AMLD IV has placed emphasis on a risk-based approach to counter financial crime and terrorist financing. Few would argue against this approach. It is not only logical, but also the most practical way forward. The approach appears to be fairly straightforward, consisting of identification, assessment and management risk. However, recent news, analysis and conversation with industry experts suggests it may be more complex than it first seems.
Identification, ranking, risk appetite, prevention and detection are some of the suggested stages and below we look at some of the related issues when putting in place a risk-based approach for AMLD IV.
The first stage of the risk-based approach is the identification of risk. This, in itself, sounds relatively uncomplicated. But … how do you know you that your organisation has identified all relevant risks? If you have a department, or group of people, who identify risk, do you all have the appropriate understanding of what a risk actually is, and are all the identifications relevant?
Once risks have been identified, you will need to rank accounts according to their individual propensity to commit money laundering. In certain instances, there may not be a matrix by which you can measure or quantify a risk. For example, how do you quantify the likelihood of a politically exposed person committing a financial crime or using an organisation in connection with financial crime. Answers may well depend on several criteria, such as ‘do you have a large number of high net worth individuals’ or ‘do you have a high population of accounts from a jurisdiction that is politically sensitive to corruption and bribery’.
This is a simple example of identifying risk and mentions just some of the factors that may provide a metric for assessing likeliness of the risk occurring. In reality, it is more probable that, once you have identified all the risks, there will 10, 20, maybe 30, different causes of that risk to take into account. What was fairly simple at the outset, now seems like a small mountain to climb.
Once they have established the risks and their likely causes, firms will have to develop the appropriate metrics for rating them. Ideally, these need to be modelled to avoid ‘lazy’ answers or people being able to simply answer in a default fashion. For example, with a rating of 1 to 10, respondents may just tick 5 as default. The danger here is that, once the analysis has been carried out to identify the risks and causes, overall best efforts will fall if the ranking is not completed fully and accurately.
An additional line a firm should take is to make a holistic analysis and ask fundamental questions, such as ‘what is the firms appetite for risk’ and ‘what does the level of appetite mean going forward’. AML should be part and parcel of a firm’s overall risk strategy and management process. This will dictate the steps firms can take to increase risk or de-risk according to tolerance.

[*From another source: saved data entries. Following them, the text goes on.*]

/-! ### The issue of an instruction -/

/-- What an instruction does: the state with its memory access made, its results, the next address. -/
structure LEffect where
  state : State
  res : List Result
  next : Nat
  taken : Bool

/-- The effect of an instruction that only computes. -/
def lPlain (s : State) (next : Nat) (res : List Result) : LEffect := ⟨s, res, next, false⟩

/-- Every result but a load's lands for the next instruction (R347). -/
def lSoon (l : List Result) : List Result := l.map fun r => (r.1, r.2.1, 1)

/-- The halts and interrupts that go before the next instruction are looked at outside a load shadow (R348). -/
def State.lReady (s : State) : Bool :=
  let x := s.cores[0]
  s.lmode 0 && x.mode == .running && s.domOn 11 && !x.wod && (x.shadow || x.begun || (!x.haltReq && !s.acceptable 0))

/-- The pace counter after an instruction of n DX-18 cycles (R351) (log 55). -/
def State.lPace (s : State) (n : Nat) : State :=
  { s with leg := { s.leg with pace := if s.bit (pg 50 16) 17 then n * s.fld (pg 50 16) 7 0 else 0 } }

/-- The end of an instruction: PC, results, the load shadow, a halt that waited for its end. -/
def State.lEnd (_s : State) (op : LOp) (e : LEffect) : State :=
  let x := e.state.cores[0]
  let load := op == .ldw || op == .ldp
  let y := { x with inflight := x.inflight ++ e.res, pc := BitVec.ofNat 17 e.next, bcnt := (x.bcnt + 1) % 2 ^ 36
                    wodTmo := false, begun := false, noBreak := false }
  let t := (e.state.setCore 0 { y.land with shadow := load }).lPace (op.cycles e.taken)
  if e.state.coreGone 0 then e.state else if y.haltReq && !load then t.haltCore 0 1 else t

/-- The memory word of a data address. -/
def BankWord.key? : BankWord → Option Nat
  | .mem key => some key
  | .win _ => Option.none
  | .none => Option.none

/-- The domain of a data address that is off. -/
def State.bankOff2 (s : State) (t : BankWord) : Option Nat :=
  match t with
  | .mem key => if s.domOn (bankDomainOf key) then none else some (bankDomainOf key)
  | .win k => s.lwOff k
  | .none => none

/-- The memory words that an instruction at VC0's PC with data address `a` reaches: its own words and its data word. -/
def State.lKeys (s : State) (op : LOp) (a : Option BankWord) : List Nat :=
  let k := coreBase + s.cores[0].pc.toNat
  k :: (if op.two then [k + 1] else []) ++ (a.bind BankWord.key?).toList
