/-- INTERRUPT_ENTRY runs (08 R284, R285, R292; 10 R348): at a boundary where nothing goes first the core drains, PC and SR are saved, IE
and LD become 0, SM and the level are set, the reservation ends, and the handler of the highest eligible level runs, in L-mode at word 2
or 4. A trap of the bundle there goes first, and a level that is no longer eligible after the drain is not entered. -/
def Obligations.InterruptEntryRuns : Prop :=
  ∀ (s : State) (c : Fin 4) (x : Core), x = s.cores[c.val] → (x.mode = .running ∨ x.mode = .idle) → s.domOn (coreDom c) = true →
    x.trap = none → x.wod = false → x.begun = false → x.shadow = false → x.haltReq = false → s.atBreak c = false → s.acceptable c = true →
    (∀ t, s.decodeTrap c = some t → exec (.interruptEntry c) s = .next (settle s t))
    ∧ (s.decodeTrap c = none → (s.setCore c x.drain).eligible c = none →
      exec (.interruptEntry c) s = .next (settle s (s.setCore c x.drain)))
    ∧ (∀ p, s.decodeTrap c = none → (s.setCore c x.drain).eligible c = some p →
      ∃ t, exec (.interruptEntry c) s = .next (settle s t) ∧ t.regs = s.regs ∧ t.mem = s.mem
        ∧ t.cores[c.val].ira = x.drain.pc ∧ t.cores[c.val].isr = x.drain.sr
        ∧ t.cores[c.val].pc = BitVec.ofNat 17 (if s.lmode c then (if p = 6 then 2 else 4) else (8 + p) * 16)
        ∧ t.cores[c.val].mode = .running ∧ t.cores[c.val].resv = none ∧ bitOf t.cores[c.val].sr 17 = false
        ∧ bitOf t.cores[c.val].sr 16 = true ∧ fieldOf t.cores[c.val].sr 15 13 = p ∧ fieldOf t.cores[c.val].sr 6 5 = 0
        ∧ (∀ k, k < 4 → k ≠ c.val → t.cores[k]? = s.cores[k]?))

/-- TRAP_ENTRY runs (08 R291 to R293, R295): the core drains, the address, SR and the cause are saved, IE and LD become 0, the trap words
of the CORE page show the cause and the offending bundle, the vector of the cause runs, and a STEP or a wish to halt ends there; while a
trap handler runs the core stops in DHALT instead. -/
def Obligations.TrapEntryRuns : Prop :=
  ∀ (s : State) (c : Fin 4) (y : Core) (tcs : Nat) (a bundle : BitVec 17), y = s.cores[c.val].drain →
    s.cores[c.val].trap = some (tcs, a, bundle) → s.domOn (coreDom c) = true →
    (s.cores[c.val].mode = .running ∨ s.cores[c.val].mode = .idle) →
    (∀ t : State, bitOf y.sr 4 = false →
      t = (((s.setCore c { y with
          mode := .running, tra := a, tsr := y.sr, sr := withField (withField (withField y.sr 17 17 0) 6 5 0) 4 4 1, tcs := wordOf tcs
          resv := none, trap := none, pc := BitVec.ofNat 17 (tcs / 16384 * 16), inBlock := false, noBreak := false }).setReg
        (pg (45 + c.val) 18) (wordOf tcs)).setReg (pg (45 + c.val) 19) (wordOf bundle.toNat)).raise (45 + c.val) 0 →
      exec (.trapEntry c) s = .next (settle s (if y.stepping || y.haltReq then t.haltCore c 1 else t)))
    ∧ (bitOf y.sr 4 = true → exec (.trapEntry c) s = .next (settle s (((s.setCore c
        { y with mode := .dhalt, pc := a, trap := none, stepping := false, haltReq := false }).setReg
          (pg (45 + c.val) 19) (wordOf a.toNat)).raise (45 + c.val) 3)))

/-- RUBRIC_MICROWORD_WRITE, RUBRIC_ENTRY_WRITE, QUIESCE_REQUEST, QUIESCE_DONE and QUIESCE_RELEASE run (09 R334, R335; 11 R388). The microword
at UADR is stored and UADR advances. An entry that is switched off is taken, and one whose microwords end where it says is valid, with WR
as they write. Both are refused while the core's Rubric may not change, a microword in a LOST bank with LOST, an entry whose microwords
do not end there with CONFIG. A write of CTRL takes every QREQ bit, and ends the quiescence of the cores whose bit it clears. A core
whose quiescence is requested is quiescent when its Rubric unit has finished. -/
def Obligations.RubricCommandsRun : Prop :=
  ∀ (s : State) (w : Writer) (v : Word),
    (∀ (hi : Word) (k : Nat), s.Clear w 49 19 v → s.rubrRefusal s.usel false = 0 → k = rubrKey s.usel.val (s.fld (pg 49 17) 8 0) →
      s.lost k = false → hi = (s.udh.get? (writerNo w)).getD 0 → fieldOf hi 16 13 ≠ 15 →
      exec (.rubricMicrowordWrite w v) s
        = .next (settle s (((s.wrMem k hi).wrMem (k + 1) v).setF (pg 49 17) 8 0 (s.fld (pg 49 17) 8 0 + 1))))
    ∧ (∀ (c : Fin 4) (e : Fin 16) (k start len : Nat) (t : State), k = 32 + 16 * c.val + e.val → s.Clear w 49 k v →
      s.rubrRefusal c false = 0 → start = fieldOf v 8 0 → len = fieldOf v 16 15 + 1 → t = s.plain w 49 k v →
      (bitOf v 17 = false → exec (.rubricEntryWrite w c e v) s = .next (settle s t))
      ∧ (bitOf v 17 = true → s.entryOk c.val start len = true → exec (.rubricEntryWrite w c e v) s = .next (settle s
        ((t.memReadN (rubrKey c.val start) (2 * len)).2.2.setB (pg 49 k) 14 (s.entryWrites c.val start len)))))
    ∧ (∀ (c : Fin 4) (u : Word) (f : State → Nat → State), s.Clear w 49 2 u →
      f = (fun t k => if bitOf u k then t else t.setB (pg 49 3) k false) →
      (u = forceBit v c.val true → exec (.quiesceRequest w c v) s = .next (settle s (f (f (f (f (s.plain w 49 2 u) 0) 1) 2) 3)))
      ∧ (u = forceBit v c.val false → exec (.quiesceRelease w c v) s = .next (settle s (f (f (f (f (s.plain w 49 2 u) 0) 1) 2) 3))))
    ∧ (∀ c : Fin 4, s.bit (pg 49 2) c.val = true → s.bit (pg 49 3) c.val = false → exec (.quiesceDone c) s
        = .next (settle s (((s.setB (pg 49 3) c.val true).raise 49 c.val).setCore c { s.cores[c.val] with rubLeft := 0 })))
    ∧ (∀ c : Fin 4, s.bit (pg 49 2) c.val = false ∨ s.bit (pg 49 3) c.val = true → exec (.quiesceDone c) s = .next (settle s s))
    ∧ (∀ r : Nat, s.Clear w 49 19 v → r = s.rubrRefusal s.usel false ∧ r ≠ 0
        ∨ s.rubrRefusal s.usel false = 0 ∧ s.lost (rubrKey s.usel.val (s.fld (pg 49 17) 8 0)) = true ∧ r = eLOST →
      exec (.rubricMicrowordWrite w v) s = .next (settle s (s.recordRefusal w (some 49) 19 r (pageAddr 49 19))))
    ∧ (∀ (c : Fin 4) (e : Fin 16) (k r : Nat), k = 32 + 16 * c.val + e.val → s.Clear w 49 k v →
      r = s.rubrRefusal c false ∧ r ≠ 0 ∨ s.rubrRefusal c false = 0 ∧ bitOf v 17 = true
        ∧ s.entryOk c.val (fieldOf v 8 0) (fieldOf v 16 15 + 1) = false ∧ r = eCONFIG →
      exec (.rubricEntryWrite w c e v) s = .next (settle s (s.recordRefusal w (some 49) k r (pageAddr 49 k))))
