-- ==== Sys2Proof/Laws/State.lean ====
section
/-! SUPPORT. The small laws of the updates of the state: one lemma for every field and every update that leaves it. -/

namespace Sys2Proof.Machine
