theorem State.readAddr_dead {s : State} {w : Writer} {a : Nat} (hl : s.writerLive w = false) : s.readAddr w a = s := if_pos hl

end Sys2Proof.Machine
end

section
/-! SUPPORT. Characters that are sent, drained, fed and read (13 R438 to R440, R443 to R445, R448 to R450; 11 R371; 12 R397, R402, R403;
14 R462). -/

namespace Sys2Proof.Machine

section
variable {s : State} {n : Fin 4} {x : Ser}

/-! ### The transmitter (R439, R443 to R445, R450) -/

theorem State.beginTx_eq {g : SerSet} {y z : Ser} {c : BitVec 9} (hg : g = if x.txPend then s.serSetting n.val else x.tx)
    (hz : z = { y with txShift := some c, tx := g, txPend := false, sent := lineBits g.cfg c }) (hp : y.txPend = x.txPend)
    (ht : y.tx = x.tx) : s.beginTx n.val y c
      = s.setSer n.val (if bitOf g.cfg 17 then { z with rx := g, rxPend := false, rxOld := false } else z) := by
  subst hz
  rw [← hp, ← ht] at hg
  subst hg
  rfl

/-- The transmitter may begin a character at this boundary. -/
def State.txBoundary (s : State) (n : Nat) : Prop :=
  s.serOn = true ∧ s.bit (serKey n 2) 1 = true ∧ s.bit (serKey n 2) 2 = false ∧ (s.ser n).txShift = none

section
variable (hx : x = s.ser n.val)
include hx

theorem exec_serTxStart_goes {c : BitVec 9} (hc : x.txHold = some c) (hb : s.txBoundary n.val) (hf : x.flowDue = none)
    (hp : s.bit (serKey n.val 3) 4 = false) : exec (.serTxStart n) s
      = .next (settle s (((s.beginTx n.val { x with txHold := none } c).raise (10 + n.val) 1).uartEvent n.val)) := by
  subst hx
  obtain ⟨h1, h2, h3, h4⟩ := hb
  change execSerTxStart n s = _
  rw [execSerTxStart]
  simp only [hc]
  rw [if_pos ⟨h1, h2, h3, h4, hf, hp⟩, done]

theorem exec_serTxStart_waits (h : x.txHold.isSome = true → ¬ s.txBoundary n.val ∨ x.flowDue.isSome = true ∨ s.bit (serKey n.val 3) 4 = true) :
    exec (.serTxStart n) s = .next (settle s s) := by
  subst hx
  change execSerTxStart n s = _
  rw [execSerTxStart]
  cases hc : (s.ser n.val).txHold with
  | none => rfl
  | some c =>
    simp only
    rw [if_neg, done]
    rintro ⟨h1, h2, h3, h4, hf, hp⟩
    rcases h (by simp [hc]) with h | h | h
    · exact h ⟨h1, h2, h3, h4⟩
    · simp [hf] at h
    · simp [hp] at h

theorem exec_serFlowCharacterSend_goes {xon : Bool} (hf : x.flowDue = some xon) (hb : s.txBoundary n.val) :
    exec (.serFlowCharacterSend n) s = .next (settle s (((s.beginTx n.val { x with flowDue := none }
      (if xon then 0o21 else 0o23)).setB (serKey n.val 3) 5 (!xon)).flowEval n.val)) := by
  subst hx
  obtain ⟨h1, h2, h3, h4⟩ := hb
  change execSerFlowCharacterSend n s = _
  rw [execSerFlowCharacterSend]
  simp only [hf]
  rw [if_pos ⟨h1, h2, h3, h4⟩, done]

theorem exec_serFlowCharacterSend_waits (h : x.flowDue.isSome = true → ¬ s.txBoundary n.val) :
    exec (.serFlowCharacterSend n) s = .next (settle s s) := by
  subst hx
  change execSerFlowCharacterSend n s = _
  rw [execSerFlowCharacterSend]
  cases hf : (s.ser n.val).flowDue with
  | none => rfl
  | some xon =>
    simp only
    rw [if_neg fun ⟨h1, h2, h3, h4⟩ => h (by simp [hf]) ⟨h1, h2, h3, h4⟩, done]

theorem exec_serTxCharacterDone_ends {low : Bool} {t : State} (hs : x.txShift.isSome = true) (hon : s.serOn = true)
    (hlow : low = (s.bit (serKey n.val 2) 2 && s.bit (serKey n.val 2) 1))
    (ht : t = s.setSer n.val { x with txShift := none, lineLow := low, txLine := !low, clocked :=
      (if bitOf x.tx.cfg 17 = true ∧ s.bit (serKey n.val 2) 0 = true then x.clocked ++ [x.tx.cfg] else x.clocked) }) :
    exec (.serTxCharacterDone n) s = .next (settle s (if x.txHold.isNone then t.raise (10 + n.val) 2 else t)) := by
  subst ht hlow hx
  change execSerTxCharacterDone n s = _
  rw [execSerTxCharacterDone, if_pos ⟨hs, hon⟩, done]
  simp only [Bool.and_eq_true]

theorem exec_serTxCharacterDone_idle (h : x.txShift = none ∨ s.serOn = false) : exec (.serTxCharacterDone n) s = .next (settle s s) := by
  subst hx
  change execSerTxCharacterDone n s = _
  rw [execSerTxCharacterDone, if_neg (by rcases h with h | h <;> simp [h]), done]

end

theorem exec_serFlowTimeout : exec (.serFlowTimeout n) s = .next (settle s (
    if s.serOn = true ∧ s.bit (serKey n.val 3) 4 = true then (s.pageErr (10 + n.val) eTIMEOUT 22).raise (10 + n.val) 7 else s)) := rfl

/-! ### The drain and the feed (R448, R449) -/

section
variable {r : Nat} {c : Word} (hr : r = s.fld (serKey n.val 21) 5 0) (hc : c = s.reg (serKey n.val 19))
include hr hc

theorem exec_serDrainMove_runs (hon : s.serOn = true) (hd : s.bit (serKey n.val 21) 17 = true) (hp : s.prodIs r (4 + n.val) = true)
    (h0 : c ≠ 0) : exec (.serDrainMove n) s = .next (settle s (
      if s.domOn 2 = false then s.pageErr (10 + n.val) eSTATE 2
      else if 1 ≤ s.ringRoom r then
        ((((s.ringPut r [c]).setReg (serKey n.val 19) 0).setB (serKey n.val 3) 0 false).setB (serKey n.val 3) 7 false).flowRing r
      else if s.bit (serKey n.val 3) 7 then s else (s.setB (serKey n.val 3) 7 true).raise (10 + n.val) 6)) := by
  subst hc hr
  change execSerDrainMove n s = _
  rw [execSerDrainMove, if_pos hon, State.drainMove, if_pos ⟨hd, hp, h0⟩, done]
  rfl

theorem exec_serDrainMove_idle (h : s.serOn = false ∨ s.bit (serKey n.val 21) 17 = false ∨ s.prodIs r (4 + n.val) = false ∨ c = 0) :
    exec (.serDrainMove n) s = .next (settle s s) := by
  subst hc hr
  change execSerDrainMove n s = _
  rw [execSerDrainMove, done]
  by_cases hon : s.serOn = true
  · rw [if_pos hon, State.drainMove, if_neg]
    rintro ⟨hd, hp, h0⟩
    rcases h with h | h | h | h
    · simp [hon] at h
    · simp [hd] at h
    · simp [hp] at h
    · exact h0 h
  · rw [if_neg hon]

end

section
variable {r : Nat} (hr : r = s.fld (serKey n.val 21) 11 6) (hx : x = s.ser n.val)
include hr hx

theorem exec_serFeedTake_runs {e : List Word × Nat × State} {t : State} (he : e = s.ringReadE r (s.reg (ringKey r 3)).toNat 1)
    (ht : t = if e.2.1 = 2 then e.2.2.pageErr (10 + n.val) eECC 2 else e.2.2) (hon : s.serOn = true)
    (hf : s.bit (serKey n.val 21) 16 = true) (hc : s.consIs r (4 + n.val) = true) (h0 : x.txHold = none) (h1 : 1 ≤ s.ringFill r) :
    exec (.serFeedTake n) s = .next (settle s (if s.domOn 2 = false then s.pageErr (10 + n.val) eSTATE 2
      else (t.setSer n.val { x with txHold := some (BitVec.ofNat 9 (fieldOf (e.1.headD 0) 8 0)) }).ringTake r 1)) := by
  subst ht he hx hr
  change execSerFeedTake n s = _
  rw [execSerFeedTake, if_pos ⟨hon, hf, hc, h0, h1⟩, done]
  rfl

theorem exec_serFeedTake_idle (h : s.serOn = false ∨ s.bit (serKey n.val 21) 16 = false ∨ s.consIs r (4 + n.val) = false
      ∨ x.txHold.isSome = true ∨ s.ringFill r = 0) : exec (.serFeedTake n) s = .next (settle s s) := by
  subst hx hr
  change execSerFeedTake n s = _
  rw [execSerFeedTake, if_neg, done]
  rintro ⟨hon, hf, hc, h0, h1⟩
  rcases h with h | h | h | h | h
  · simp [hon] at h
  · simp [hf] at h
  · simp [hc] at h
  · simp [h0] at h
  · omega

end

/-! ### The read of RXD (R438, R440) -/

theorem memBehind_rxd : s.memBehind (10 + n.val) 19 = none := by
  rw [State.memBehind, if_neg (by omega), if_neg (by omega), if_neg (by omega)]

/-- A read empties RXD, unless the drain or the session takes it. -/
theorem State.readEffect_rxd {t : State} (ht : t = if s.bit (serKey n.val 21) 17 = true ∨ s.serSes n.val = true then s
    else (s.setReg (serKey n.val 19) 0).setB (serKey n.val 3) 0 false) : s.readEffect (10 + n.val) 19 = t := by
  subst ht
  rw [State.readEffect, if_pos (by omega), Nat.add_sub_cancel_left]
  simp only [State.rxdTaken, Bool.or_eq_true]
  rfl

theorem State.pageRead_rxd {q : Fin 8} : s.pageRead q (10 + n.val) 19
    = if s.pageFresh (10 + n.val) 19 = false ∨ s.unperformed q.val (pageAddr (10 + n.val) 19) = true
      then (s.peekWord (.ses q) (10 + n.val) 19, 1, s)
      else (s.peekWord (.ses q) (10 + n.val) 19, 0, s.readEffect (10 + n.val) 19) := by
  have hshadow : s.shadowWord q (10 + n.val) 19 = s.peekWord (.ses q) (10 + n.val) 19 := by rw [State.shadowWord, if_neg (by omega)]
  rw [State.pageRead, if_neg (by omega), hshadow, memBehind_rxd]

end

/-- Settles O51, by the state of the transmitter and of the rings, and for a read by who reads. -/
theorem serialTransmissionRuns : Obligations.SerialTransmissionRuns := by
  refine ⟨fun s n x g hx hg => ⟨fun y c z hz hp ht => State.beginTx_eq hg hz hp ht, fun ready hready => ?_,
    fun low t hs hon hlow ht => exec_serTxCharacterDone_ends hx hs hon hlow ht, exec_serTxCharacterDone_idle hx, fun h h' => ?_, fun h => ?_⟩,
    fun s n => ⟨fun r c hr hc => ⟨fun hon hd hp h0 => ?_, exec_serDrainMove_idle hr hc⟩, fun r e t x hr he hx ht =>
    ⟨fun hon hf hc h0 h1 => ?_, exec_serFeedTake_idle hr hx⟩, fun w t ht => ⟨fun hl => ?_, fun hl => ?_⟩⟩⟩
  · have hb : ready ↔ s.txBoundary n.val := by
      subst hx
      exact hready
    refine ⟨fun c hc => ⟨fun h hf hp => ?_, fun h => ?_⟩, fun h => ?_, fun xon hf => ⟨fun h => ?_, fun h => ?_⟩, fun h => ?_⟩
    · exact exec_serTxStart_goes hx hc (hb.mp h) hf hp
    · exact exec_serTxStart_waits hx fun _ => h.imp_left (mt hb.mpr)
    · exact exec_serTxStart_waits hx (by simp [h])
    · exact exec_serFlowCharacterSend_goes hx hf (hb.mp h)
    · exact exec_serFlowCharacterSend_waits hx fun _ => mt hb.mpr h
    · exact exec_serFlowCharacterSend_waits hx (by simp [h])
  · rw [exec_serFlowTimeout, if_pos ⟨h, h'⟩]
  · rw [exec_serFlowTimeout, if_neg (by rcases h with h | h <;> simp [h])]
  · rw [exec_serDrainMove_runs hr hc hon hd hp h0]
    exact ⟨fun h => by rw [if_pos h], fun h h1 => by rw [if_neg (by simp [h]), if_pos h1],
      fun h h1 => by rw [if_neg (by simp [h]), if_neg (by omega)]⟩
  · rw [exec_serFeedTake_runs hr hx he ht hon hf hc h0 h1]
    exact ⟨fun h => by rw [if_neg (by simp [h])], fun h => by rw [if_pos h]⟩
  · exact congrArg (done s) (State.readAddr_dead hl)
  · have e : ∀ w, exec (.serRxdRead w n) s = done s (s.readAddr w (pageAddr (10 + n.val) 19)) := fun _ => rfl
    have hp : 10 + n.val ≤ 50 := by omega
    have hdom : homeDomain (10 + n.val) = 3 := by rw [homeDomain, if_neg (by omega), if_neg (by omega), if_pos (by omega)]
    have heff := State.readEffect_rxd ht
    refine ⟨fun q hw => ?_, fun c hw hd => ?_, fun c hw hd => ?_, fun hw hd => ?_, fun hw hd => ?_⟩ <;> subst hw <;> rw [e]
    · rw [State.readAddr_ses_page hp (by decide) hl, State.pageRead_rxd, heff]
      refine ⟨fun hm => by rw [if_neg (by simp [hm]), done], fun hm => ?_⟩
      rw [if_pos hm]
      exact ⟨fun h1 h2 => by rw [if_neg (by simp [h1, h2]), done], fun h => by rw [if_pos h, done]⟩
    · rw [State.readAddr_core_word hp (by decide) hl (by rw [hdom, hd]) memBehind_rxd, heff, done]
    · rw [State.readAddr_core_off hp (by decide) hl (by rw [hdom, hd]), hdom, done]
    · rw [State.readAddr_tap_word hp (by decide) hl (by rw [hdom, hd]) memBehind_rxd, heff, done]
    · rw [State.readAddr_tap_off hp (by decide) hl (by rw [hdom, hd]), done]

end Sys2Proof.Machine
end

section
/-! SUPPORT. Domains that are switched off and on (14 R459 to R463). -/

namespace Sys2Proof.Machine

theorem fixedDomain_iff (d : Nat) : fixedDomain d = true ↔ d = 0 ∨ d = 1 ∨ d = 2 ∨ d = 15 := by
  simp [fixedDomain, or_assoc]

section
variable {s : State}

/-! ### DCTL (R459, R460, R462) -/

section
variable {w : Writer} {d : Fin 16} {u : Word} {t : State}
  (ht : t = s.plain w 1 (48 + d.val) (if d.val = 0 ∨ d.val = 1 ∨ d.val = 2 ∨ d.val = 15 then forceBit u 16 false else u))
include ht

theorem dctlHandler_off (hu : bitOf u 17 = false) : dctlHandler w d.val u s
    = { state := if fixedDomain d.val then eSTATE else if s.offBusy d.val then eBUSY else 0
        range := true, extra := 0
        result := if s.domOn d.val then t.switchOff d.val else t } := by
  simp only [← fixedDomain_iff] at ht
  subst ht
  rw [dctlHandler, if_neg (by simp [hu])]

theorem dctlHandler_on (hu : bitOf u 17 = true) : dctlHandler w d.val u s
    = ⟨0, true, 0, if s.pwr.offPend.getLsbD d.val then t else t.wakeDom d.val⟩ := by
  simp only [← fixedDomain_iff] at ht
  subst ht
  rw [dctlHandler, if_pos hu]

end

/-- A domain without ranks powers down at once. -/
theorem State.switchOff_plain {d : Nat} (h6 : d ≠ 6) (h7 : d ≠ 7) : s.switchOff d = s.domainDown d := by
  rw [State.switchOff]
  simp only [h6, h7, or_false, and_false, if_false]

/-- A Nib domain powers down when its ranks have drained. -/
theorem State.switchOff_nib {d : Nat} {x : State} (h : d = 6 ∨ d = 7) (hx : x = s.drainDomain d) : s.switchOff d
    = if x.draining d then { x with pwr := { x.pwr with offPend := x.pwr.offPend ||| BitVec.ofNat 16 (2 ^ d) } } else x.domainDown d := by
  subst hx
  rw [State.switchOff]
  simp only [h, and_true, if_true]

/-! ### Power-ups and time-outs (R461 to R463) -/

theorem exec_domainIdleExpiry {d : Fin 16} : exec (.domainIdleExpiry d) s = .next (settle s (
    if fixedDomain d.val = false ∧ s.domOn d.val = true ∧ s.bit (pg 1 (48 + d.val)) 16 = true ∧ s.domainIdle d.val = true then
      (s.setB (pg 1 (48 + d.val)) 17 false).switchOff d.val
    else s)) := rfl

theorem exec_domainOn {d : Fin 16} : exec (.domainOn d) s = .next (settle s (if s.pstate d.val = 1 ∧ s.pllsRun d.val = true then
    (List.finRange 4).foldl State.release ((List.range 4).foldl (fun t p =>
      if (pllUsers p).contains d.val = true ∧ t.locked p = false then t.lockPll p else t) (s.domainUp d.val))
    else s)) := rfl

theorem exec_wakeOnDemandTimeout {c : Fin 4} {x : Core} (hx : x = s.cores[c.val]) : exec (.wakeOnDemandTimeout c) s
    = .next (settle s (if x.wod then ((s.coreErr c.val eTIMEOUT).raise 1 4).setCore c
      { x with wod := false, stallW := none, wodTmo := x.stallW.isNone } else s)) := by
  subst hx
  rfl

/-! ### A domain without retention that powers down (R459, R460) -/

theorem State.stopPlls_pstate (s : State) (d : Nat) : s.stopPlls.pstate d = s.pstate d :=
  List.foldlRecOn (motive := fun t : State => t.pstate d = s.pstate d) _ _ rfl fun t ht p _ => by
    split
    · exact ht
    · split <;> exact ht

theorem State.setPstate_pstate_self {d : Nat} (hd : d < 16) (v : BitVec 2) : (s.setPstate d v).pstate d = v := by
  simp [State.setPstate, State.pstate, List.getD, Vector.toList_setIfInBounds, hd]

theorem State.retains_none {d : Nat} (h : banksOf d = []) : s.retains d = false := by
  rw [State.retains, h, List.any_nil]

theorem State.domainDown_pstate {d : Nat} (hd : d < 16) (hb : banksOf d = []) (hon : s.domOn d = true) : (s.domainDown d).pstate d = 0 := by
  have h2 : s.pstate d = 2 := by simpa [State.domOn] using hon
  rw [State.domainDown, if_neg (by rw [h2]; decide)]
  extract_lets _ _ t keep t1
  have hk : keep = false := State.retains_none hb
  rw [State.stopPlls_pstate]
  have h1 : t1.pstate d = if keep = true then 3 else 0 := State.setPstate_pstate_self hd _
  rw [hk, if_neg (by decide)] at h1
  exact h1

In terms of prevention, actions to avoid risks will be dictated by the size of the risk, which, in turn, will be determined by several factors, such as firm geography, overall client makeup and transactions. Other factors will include more granular details, such as whether you have met the client face-to-face, the jurisdiction of residence and whether they are a PEP. The individual makeup of the client will influence the prevention to be taken, and this case-by-case basis will result in a much greater initial workload.
Detection requires red flags and issues to be escalated appropriately in a timely manner. This means appropriate training of staff, putting the proper procedures and policies in place and having a dynamic risk assessment framework that adjusts to multiple variables, such as business and client makeup, global events, issues and assessments.
Appropriate, but hard work is required
All of the above should also be assessed, examined and adjusted whenever necessary. This will mean greater external and internal scrutiny, training of staff and an understanding of business strategy – both current and future and the potential impacts – and the implementation of a flexible and adaptable system. As a result, whilst the risk-based approach is logical and understandable, it requires a lot of internal effort. Such an approach also demands a level of foresight when assessing global risk and any changes that may take place to risk levels, and depends on a flexible and adaptable system to keep this information up to date. This will mean a big effort internally and externally but the good news is, once you have that tried and tested system in place, and it’s adaptable and flexible, it will be worth all the hard work.